*** Opening Listed records ***

-- ==== Sys2Proof/Machine/Control.lean ====
section
/-! DEFINITION. Branches and the jump (42_control.md rules R220 to R230). No target is checked: a target outside
memory faults at the next fetch (R229). -/

namespace Sys2Proof.Machine

/-- A branch on a condition: `pc + imm_B` if it holds, else `pc + 4` (R220). -/
def branchOn (c : Cond) (rs1 rs2 : Reg) (off : BitVec 13) (s : State) : Result :=
  .next (if condHolds c (s.getReg rs1) (s.getReg rs2) then s.setPc (branchTarget s off) else s.advance)

/-- One of the four branches governed by EXT_BRANCH (00_scope.md rule R8): UnsupportedInstruction under `reject`, the
comparison under `rv32i`. `w` is the instruction word. -/
def extBranchOn (w : Word) (c : Cond) (rs1 rs2 : Reg) (off : BitVec 13) (s : State) : Result :=
  match s.extBranch with
  | .reject => raiseFault .unsupportedInstruction w 0 s
  | .rv32i => branchOn c rs1 rs2 off s

/-- `beq` (R221). -/
def execBeq (rs1 rs2 : Reg) (off : BitVec 13) (s : State) : Result := branchOn .eq rs1 rs2 off s
/-- `bne` (R222). -/
def execBne (rs1 rs2 : Reg) (off : BitVec 13) (s : State) : Result := branchOn .ne rs1 rs2 off s
/-- `blt` (R223). -/
def execBlt (rs1 rs2 : Reg) (off : BitVec 13) (s : State) : Result :=
  extBranchOn (encode (.blt rs1 rs2 off)) .lt rs1 rs2 off s
/-- `bge` (R224). -/
def execBge (rs1 rs2 : Reg) (off : BitVec 13) (s : State) : Result :=
  extBranchOn (encode (.bge rs1 rs2 off)) .ge rs1 rs2 off s
/-- `bltu` (R225). -/
def execBltu (rs1 rs2 : Reg) (off : BitVec 13) (s : State) : Result :=
  extBranchOn (encode (.bltu rs1 rs2 off)) .ltu rs1 rs2 off s
/-- `bgeu` (R226). -/
def execBgeu (rs1 rs2 : Reg) (off : BitVec 13) (s : State) : Result :=
  extBranchOn (encode (.bgeu rs1 rs2 off)) .geu rs1 rs2 off s

/-- `jal` (R227): `x[rd] <- pc + 4; pc <- pc + JAL_OFFSET(w)`. -/
def execJal (rd : Reg) (bits : BitVec 20) (s : State) : Result :=
  .next ((s.setReg rd (linkValue s)).setPc (jumpTarget s (encode (.jal rd bits))))

end Sys2Proof.Machine
end

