-- ==== Sys2Proof/Machine/LoadStore.lean ====
section
/-! DEFINITION. `lw` and `sw` (41_load_store.md rules R200 to R203): big-endian data access (20_memory.md rule R56). -/

namespace Sys2Proof.Machine

/-- `lw rd, imm(rs1)` (R201). An address out of range raises DataOutOfRange and changes no register (R62). -/
def execLw (rd rs1 : Reg) (imm : BitVec 12) (s : State) : Result :=
  if InRange (effectiveAddr s rs1 imm) 4 then
    .next (s.setReg rd (be32 (s.memRead (effectiveAddr s rs1 imm) 4))).advance
  else
    raiseFault .dataOutOfRange (encode (.lw rd rs1 imm)) (effectiveAddr s rs1 imm) s

/-- `sw rs2, imm(rs1)` (R202). An address out of range raises DataOutOfRange and writes no byte (R62). -/
def execSw (rs1 rs2 : Reg) (imm : BitVec 12) (s : State) : Result :=
  if InRange (effectiveAddr s rs1 imm) 4 then
    .next (s.memWrite (effectiveAddr s rs1 imm) (bytesBe (s.getReg rs2))).advance
  else
    raiseFault .dataOutOfRange (encode (.sw rs1 rs2 imm)) (effectiveAddr s rs1 imm) s

end Sys2Proof.Machine
end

*** Closing Listed records ***

What is needed.
Go to the line with "def execJal (rd" in the entries above and repeat every line from there through the line with "def execLw (rd", exactly and with no other text.

Exercise result.
def execJal (rd : Reg) (bits : BitVec 20) (s : State) : Result :=
  .next ((s.setReg rd (linkValue s)).setPc (jumpTarget s (encode (.jal rd bits))))

end Sys2Proof.Machine
end

-- ==== Sys2Proof/Machine/LoadStore.lean ====
section
/-! DEFINITION. `lw` and `sw` (41_load_store.md rules R200 to R203): big-endian data access (20_memory.md rule R56). -/

namespace Sys2Proof.Machine

/-- `lw rd, imm(rs1)` (R201). An address out of range raises DataOutOfRange and changes no register (R62). -/
def execLw (rd rs1 : Reg) (imm : BitVec 12) (s : State) : Result :=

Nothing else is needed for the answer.